Costco's head wine, beer and spirits buyer, Annette Alvarez-Peters, oversees what is almost certainly the biggest alcohol-beverage retail operation in the United States. The store keeps prices low by famously imposing a 15 percent margin cap on all products. Wine gets no special exemption. When the products are name brands, the price tags look enticing. When Costco has a guiding hand in the creation and sourcing of the item, they are often borderline unbelievable. Enter its house brand: Kirkland Signature wines.
Châteauneuf-du-Pape, for example, is one of those wines you really can't find in the U.S. market for $20—unless you shop at Costco. That's the price at which the Kirkland Signature Châteauneuf-du-Pape Cuvée de Nalys hovers. Sourced from the respected Domaine de Nalys, the wine usually scores in the high 80s or, in bingo vintages, even low 90s. Little surprise then that the KS brand for wine and spirits, launched in 2003, has been growing by double digits every year—now up to 4 million cases, Alvarez-Peters told me.
There are some who would turn up their noses at a generic label. Not among them: The many esteemed wineries and winemakers who actually produce the stuff. At first, Costco largely had to settle for bulk wine. "However, we found a lot of inconsistencies in the juice from year to year," said Alvarez-Peters. "Today, the majority of the wine is sourced from name-brand wineries, and now we have developed long-term relationships."
You may have heard of a few of them. Kunde Estate for Sonoma County Old Vine Zinfandel (87 points, $10 for the 2011). Girard Winery makes the Napa Cabernets and blends ($11 to $20, depending on appellation). David Guimaraens, head winemaker of Taylor Fladgate, is behind the KS 10 Year Old Tawny Port ($17). The owners of eponymous Champagne Janisson & Fils and Champagne de Bruyne make Kirkland's brut ($20) and brut rosé ($25), much of it sourced from their own vineyards in Verzenay—a grand cru—and Sézanne.
The Costco team is active in the fields and cellars, inspecting blocks and working with the house winemakers to assemble blends that yield the magic price-to-quality potion for KS. A few recent successes include a $9 Médoc red from "a well-known cru classé producer" at 86 points, a $7 Mendoza Malbec sourced and made by Laura Catena at 87 points, and a very good Côtes-du-Rhône Villages at $7. A Prosecco from the tiny Asolo DOCG dropped last month at $7.
What motivates producers to sign over fruit they could sell under their own label for much more? Big-money contracts and a guaranteed, say, 20,000 cases off their hands certainly entice. Plus, aligning with Kirkland is a nifty way to make a brand "pop" on the shelf over its competitors: "The Costco consumer is very loyal to the KS brand.
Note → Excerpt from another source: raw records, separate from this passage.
-- ==== Sys2Proof/Laws/PerInstr.lean ====
section
/-!
SUPPORT. One lemma for each constructor of Instr: a host command's record carries the op and the operands that read
back as the command (30_encoding.md R84), and a wire request's frame opens with the two header bytes (R70).
-/

namespace Sys2Proof.Laws.RecordOrFrame

open Sys2Proof.Machine

/-- The encoding of an instruction is a record that selects it, or a frame that opens with the header. -/
def Statement (i : Instr) : Prop :=
  ∀ c : Config,
    match encode c i with
    | .command r => instrOfOp r = i
    | .frame bs => bs.take 2 = [0xFF, 0xFF]

theorem send (id cmd : Byte) (data : List Byte) : Statement (.send id cmd data) := fun _ => rfl
theorem recv : Statement .recv := fun _ => rfl
theorem ping (id : Byte) : Statement (.ping id) := fun _ => rfl
theorem readReg (id addr count : Byte) : Statement (.readReg id addr count) := fun _ => rfl
theorem writeReg (id addr : Byte) (data : List Byte) : Statement (.writeReg id addr data) := fun _ => rfl
theorem syncWrite (addr width : Byte) (entries : List Entry) :
    Statement (.syncWrite addr width entries) := fun _ => rfl
theorem syncRead (ids : List Byte) (width : Byte) : Statement (.syncRead ids width) := fun _ => rfl
theorem torqueOn (id : Byte) : Statement (.torqueOn id) := fun _ => rfl
theorem torqueOff (id : Byte) : Statement (.torqueOff id) := fun _ => rfl
theorem setPosition (id : Byte) (value : Half) : Statement (.setPosition id value) := fun _ => rfl
theorem readPosition (id : Byte) : Statement (.readPosition id) := fun _ => rfl
theorem flushTx : Statement .flushTx := fun _ => rfl
theorem reserved0 : Statement .reserved0 := fun _ => rfl
theorem reservedD : Statement .reservedD := fun _ => rfl
theorem reservedE : Statement .reservedE := fun _ => rfl
theorem reservedF : Statement .reservedF := fun _ => rfl
theorem wirePing (id : Byte) : Statement (.wirePing id) := fun _ => rfl
theorem wireRead (id addr count : Byte) : Statement (.wireRead id addr count) := fun _ => rfl
theorem wireWrite (id addr : Byte) (data : List Byte) : Statement (.wireWrite id addr data) := fun _ => rfl
theorem wireSyncWrite (addr width : Byte) (entries : List Entry) :
    Statement (.wireSyncWrite addr width entries) := fun _ => rfl
theorem wireSyncRead (ids : List Byte) : Statement (.wireSyncRead ids) := fun _ => rfl

end Sys2Proof.Laws.RecordOrFrame
end

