-- ==== Sys2Proof/Tests/Slice0.lean ====
section
/-!
SUPPORT. Tests. Every expected value is taken from the spec: a section or vector of 95_test_vectors.md, or a rule,
named before it. First the checks and the decoder, then one step at a time, then a witness for the hypotheses of
each statement.
-/

namespace Sys2Proof.Tests

open Sys2Proof Sys2Proof.Machine Sys2Proof.Claims

/-! ## Small states -/

/-- The reset state, moved to a phase. -/
def at_ (p : Phase) : State := { State.reset with phase := p }

/-- In phase RX in a parser state, with bytes waiting. -/
def reading (q : PState) (bytes : List Byte) : State :=
  { State.reset with phase := .rx, ps := q, rxq := bytes, tArmed := timerArmed q bytes }

/-- In INTERP after a decode of a frame with this command byte and these parameters. -/
def decoded (cmd : Byte) (params : List Byte) : State :=
  { State.reset with
    phase := .interp
    ps := .done
    pLen := lengthByte params.length
    pCmd := cmd
    pChk := chk8 0 (lengthByte params.length) cmd params
    pN := params.length
    pBuf := params ++ List.replicate (253 - params.length) 0 }

/-- In INTERP after a decode that failed as R202 says. -/
def undecoded (k : Status) (n : Info) : State :=
  { State.reset with phase := .interp, ps := .fail, fKind := k, fInfo := n }

/-- The test configuration with a smaller MAX_PARAMS (90_conflicts.md C7). -/
def smallBudget (n : Nat) : State :=
  { at_ .check with cfg := { Config.default with maxParams := n } }

/-- A state with events to come. -/
def scheduled (s : State) (es : List Event) : State := { s with env := { s.env with schedule := es } }

/-- The bytes queued and the phase after a step. -/
def queued (o : StepOutcome) : Option (List Byte × Phase) := (nextOf o).map fun t => (t.txq, t.phase)

/-- The result and the phase after a step. -/
def resultOf (o : StepOutcome) : Option (Result × Phase) := (nextOf o).map fun t => (t.res, t.phase)

/-- The parser state and the bytes left after a step. -/
def parsed (o : StepOutcome) : Option (PState × Status × Info × List Byte) :=
  (nextOf o).map fun t => (t.ps, t.fKind, t.fInfo, t.rxq)

/-- A failure as R202 forms it. -/
def failure (k : Status) (n : Info) : Result := { status := k, info := n }

/-! ## WellFormed: each check refuses an ill-formed term -/

/-- R83: 254 data bytes. -/
theorem test_wf_send_data :
    (Instr.send 1 3 (List.replicate 254 0)).wellFormed Config.default = false := by decide +kernel

/-- R83: 254 data bytes of a WRITE_REG. -/
theorem test_wf_write_data :
    (Instr.writeReg 1 3 (List.replicate 254 0)).wellFormed Config.default = false := by decide +kernel

/-- R83: 254 IDs. -/
theorem test_wf_sync_read_ids :
    (Instr.syncRead (List.replicate 254 0) 2).wellFormed Config.default = false := by decide +kernel

/-- R83: a record with 254 data bytes, and one with 253. -/
theorem test_wf_record :
    ({ op := 1, data := List.replicate 254 0 } : HostCmd).wellFormed = false ∧
      ({ op := 7, ids := List.replicate 254 0 } : HostCmd).wellFormed = false ∧
      ({ op := 1, data := List.replicate 253 0 } : HostCmd).wellFormed = true := by decide +kernel

/-- R71: a wire frame above MAX_PARAMS. -/
theorem test_wf_wire_budget :
    (Instr.wireWrite 1 0 (List.replicate 253 0)).wellFormed Config.default = false ∧
      (Instr.wireRead 1 0 0).wellFormed { Config.default with maxParams := 1 } = false ∧
      (Instr.wireSyncRead [1, 2]).wellFormed { Config.default with maxParams := 1 } = false ∧
      (Instr.wireSyncWrite 0 0 []).wellFormed { Config.default with maxParams := 1 } = false := by
  decide +kernel

/-- R170: an entry whose values do not fill the width. -/
theorem test_wf_width :
    (Instr.wireSyncWrite 0x1E 2 [⟨1, [0x0200, 0x0100]⟩]).wellFormed Config.default = false := by decide

/-- R170, R172: a device ID of 254 in a list. -/
theorem test_wf_list_id :
    (Instr.wireSyncWrite 0x1E 2 [⟨254, [0x0200]⟩]).wellFormed Config.default = false ∧
      (Instr.wireSyncRead [1, 254]).wellFormed Config.default = false := by decide

/-- Log 21: two opcodes alike. -/
theorem test_wf_opcodes :
    (Instr.wirePing 1).wellFormed { Config.default with opRead := 0x01 } = false := by decide

/-- R7: each constraint, broken alone. -/
theorem test_config_invalid :
    Config.default.valid = true ∧
      { Config.default with idController := 0xFE }.valid = false ∧
      { Config.default with idController := 0xFF }.valid = false ∧
      { Config.default with idBroadcast := 0xFF }.valid = false ∧
      { Config.default with maxParams := 254 }.valid = false ∧
      { Config.default with paramBufDepth := 252 }.valid = false ∧
      { Config.default with rxFifoDepth := 0 }.valid = false := by decide

/-! ## Decoding: each constructor from its encoding, written out -/

/-- R84: the sixteen values of `op`. -/
theorem test_decode_ops :
    decodeCommand { op := 0b0000 } = .ok .reserved0 ∧
      decodeCommand { op := 0b0001, id := 1, cmd := 3, data := [0x1E, 0x96, 0x02] } =
        .ok (.send 1 3 [0x1E, 0x96, 0x02]) ∧
      decodeCommand { op := 0b0010 } = .ok .recv ∧
      decodeCommand { op := 0b0011, id := 1 } = .ok (.ping 1) ∧
      decodeCommand { op := 0b0100, id := 1, addr := 0x24, count := 2 } = .ok (.readReg 1 0x24 2) ∧
      decodeCommand { op := 0b0101, id := 1, addr := 0x1E, data := [0x96, 0x02] } =
        .ok (.writeReg 1 0x1E [0x96, 0x02]) ∧
      decodeCommand { op := 0b0110, addr := 0x1E, width := 2, entries := [⟨1, [0x0200]⟩] } =
        .ok (.syncWrite 0x1E 2 [⟨1, [0x0200]⟩]) ∧
      decodeCommand { op := 0b0111, ids := [1, 2, 3], width := 2 } = .ok (.syncRead [1, 2, 3] 2) := by
  refine ⟨rfl, rfl, rfl, rfl, rfl, rfl, rfl, rfl⟩

theorem test_decode_ops_high :
    decodeCommand { op := 0b1000, id := 1 } = .ok (.torqueOn 1) ∧
      decodeCommand { op := 0b1001, id := 1 } = .ok (.torqueOff 1) ∧
      decodeCommand { op := 0b1010, id := 1, value := 0x0296 } = .ok (.setPosition 1 0x0296) ∧
      decodeCommand { op := 0b1011, id := 1 } = .ok (.readPosition 1) ∧
      decodeCommand { op := 0b1100 } = .ok .flushTx ∧
      decodeCommand { op := 0b1101 } = .ok .reservedD ∧
      decodeCommand { op := 0b1110 } = .ok .reservedE ∧
      decodeCommand { op := 0b1111 } = .ok .reservedF := by
  refine ⟨rfl, rfl, rfl, rfl, rfl, rfl, rfl, rfl⟩

/-- R83: a field the op does not use is ignored. -/
theorem test_decode_ignores_unused :
    decodeCommand { op := 0b0011, id := 1, cmd := 9, addr := 9, data := [9], ids := [9], value := 9 } =
      .ok (.ping 1) := rfl

/-- 3.5: PING 1's request. -/
theorem test_decode_wire_ping :
    decode Config.default (.frame [0xFF, 0xFF, 0x01, 0x02, 0x01, 0xFB]) = .ok (.wirePing 1) := rfl

/-- 3.6: READ_REG 1, 0x24, 2's request. -/
theorem test_decode_wire_read :
    decode Config.default (.frame [0xFF, 0xFF, 0x01, 0x04, 0x02, 0x24, 0x02, 0xD2]) =
      .ok (.wireRead 1 0x24 2) := rfl

/-- E1: WRITE_REG 1, 0x1E, [0x96, 0x02]'s request. -/
theorem test_decode_wire_write :
    decode Config.default (.frame [0xFF, 0xFF, 0x01, 0x05, 0x03, 0x1E, 0x96, 0x02, 0x40]) =
      .ok (.wireWrite 1 0x1E [0x96, 0x02]) := rfl

/-- 3.8: SYNC_WRITE's two-device request. -/
theorem test_decode_wire_sync_write :
    decode Config.default
        (.frame [0xFF, 0xFF, 0xFE, 0x0A, 0x83, 0x1E, 0x02, 0x01, 0x00, 0x02, 0x02, 0x00, 0x03, 0x4C]) =
      .ok (.wireSyncWrite 0x1E 2 [⟨1, [0x0200]⟩, ⟨2, [0x0300]⟩]) := rfl

/-- E6: SYNC_READ [1, 2, 3]'s request. -/
theorem test_decode_wire_sync_read :
    decode Config.default (.frame [0xFF, 0xFF, 0xFD, 0x05, 0x84, 0x01, 0x02, 0x03, 0x73]) =
      .ok (.wireSyncRead [1, 2, 3]) := rfl

/-- R70 to R79: each way a frame is no request, by name. -/
theorem test_decode_rejects :
    decode Config.default (.frame [0xFF, 0xFE, 0x01, 0x02, 0x01, 0xFB]) = .error .badHeader ∧
      decode Config.default (.frame [0xFF, 0xFF, 0x01, 0x02, 0x01]) = .error .shortFrame ∧
      decode Config.default (.frame [0xFF, 0xFF, 0x01, 0x01, 0x01, 0xFC]) = .error .badLength ∧
      decode Config.default (.frame [0xFF, 0xFF, 0x01, 0x02, 0x01, 0xFA]) = .error .badChecksum ∧
      decode Config.default (.frame [0xFF, 0xFF, 0x01, 0x02, 0x07, 0xF5]) = .error .unknownOpcode ∧
      decode Config.default (.frame [0xFF, 0xFF, 0x01, 0x02, 0x84, 0x78]) = .error .wrongTarget ∧
      decode Config.default (.frame [0xFF, 0xFF, 0x01, 0x03, 0x01, 0x00, 0xFA]) = .error .badParams ∧
      decode Config.default (.frame [0xFF, 0xFF, 0x01, 0x02, 0x01, 0xFB, 0x00]) = .error .trailingBytes := by
  refine ⟨rfl, rfl, rfl, rfl, rfl, rfl, rfl, rfl⟩

/-- R83: a record no port carries. -/
theorem test_decode_rejects_long_record :
    decodeCommand { op := 1, data := List.replicate 254 0 } = .error .recordTooLong := by
  unfold decodeCommand
  exact if_neg (by decide +kernel)

/-- The words of the opcode table: an `op`, and the two command bytes matched whole (log 15). -/
theorem test_table_words :
    decodeTableWord 8 0x03 = some (.ping 0) ∧ decodeTableWord 8 0x0F = some .reservedF ∧
      decodeTableWord 8 0x83 = some (.wireSyncWrite 0 0 []) ∧
      decodeTableWord 8 0x84 = some (.wireSyncRead []) ∧ decodeTableWord 8 0x100 = none := by
  refine ⟨rfl, rfl, rfl, rfl, rfl⟩

/-- A placed word is the next step's instruction: FLUSH_TX goes to TX, op 0xD finishes with its code. -/
theorem test_fetch_word :
    queued (step (State.reset.withFetchWord 8 0x0C)) = some ([], .tx) ∧
      resultOf (step (State.reset.withFetchWord 8 0x0D)) =
        some (failure .illegalCommand { code := 0x0D }, .result) ∧
      queued (step (State.reset.withFetchWord 8 0x84)) =
        some ([0xFF, 0xFF, 0xFD, 0x02, 0x84, 0x7C], .tx) := by decide +kernel

/-! ## The wire: 3.1's checksums -/

theorem test_checksums :
    chk8 0x01 0x05 0x03 [0x1E, 0x96, 0x02] = 0x40 ∧ chk8 0x00 0x02 0x00 [] = 0xFD ∧
      chk8 0xFE 0x02 0x83 [] = 0x7C ∧ chk8 0xFD 0x02 0x00 [] = 0x00 ∧
      chk8 0x00 0x05 0x00 [0x00, 0x00, 0xFB] = 0xFF := by decide

/-- 3.1: the largest frame. -/
theorem test_checksum_largest : chk8 0xFE 0xFF 0x03 (List.replicate 253 0xFF) = 0xFC := by decide +kernel

/-- R52, R53. -/
theorem test_little_endian :
    lo8 0x0296 = 0x96 ∧ hi8 0x0296 = 0x02 ∧ le16 0x34 0x01 = 0x0134 ∧
      le32 0x45 0x23 0x01 0x00 = 0x00012345 := by decide

/-! ## One step of each instruction -/

/-- 3.2: SEND. -/
theorem test_send :
    queued (exec (.send 1 3 [0x1E, 0x96, 0x02]) (at_ .check)) =
      some ([0xFF, 0xFF, 0x01, 0x05, 0x03, 0x1E, 0x96, 0x02, 0x40], .tx) := by decide +kernel

/-- 3.2: SEND to 0xFF, reason 1. -/
theorem test_send_bad_target :
    resultOf (exec (.send 0xFF 1 []) (at_ .check)) =
      some (failure .malformedRequest { code := 1 }, .result) := by decide +kernel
They will always give the item a shot," explained Alvarez-Peters. (While most partner wineries are not named on the front label, many get a nod on the back label or in Costco's copious promo materials.)
Finally, shrewd vintners realize they do both their own house and their whole appellation a favor by getting them in front of American drinkers who'd otherwise pass. "One of my suppliers tells me the reason they sell us some of the quality appellations at an incredible price is in the hopes we can bring more consumers into the higher-priced category. Some consumers wouldn't purchase a $40 bottle of wine without knowing what the appellation has to offer," said Alvarez-Peters.
Woo the West Village with 3-ounce pours and pairing dinners. Kirkland Signature is how you sell West Fargo on Châteauneuf.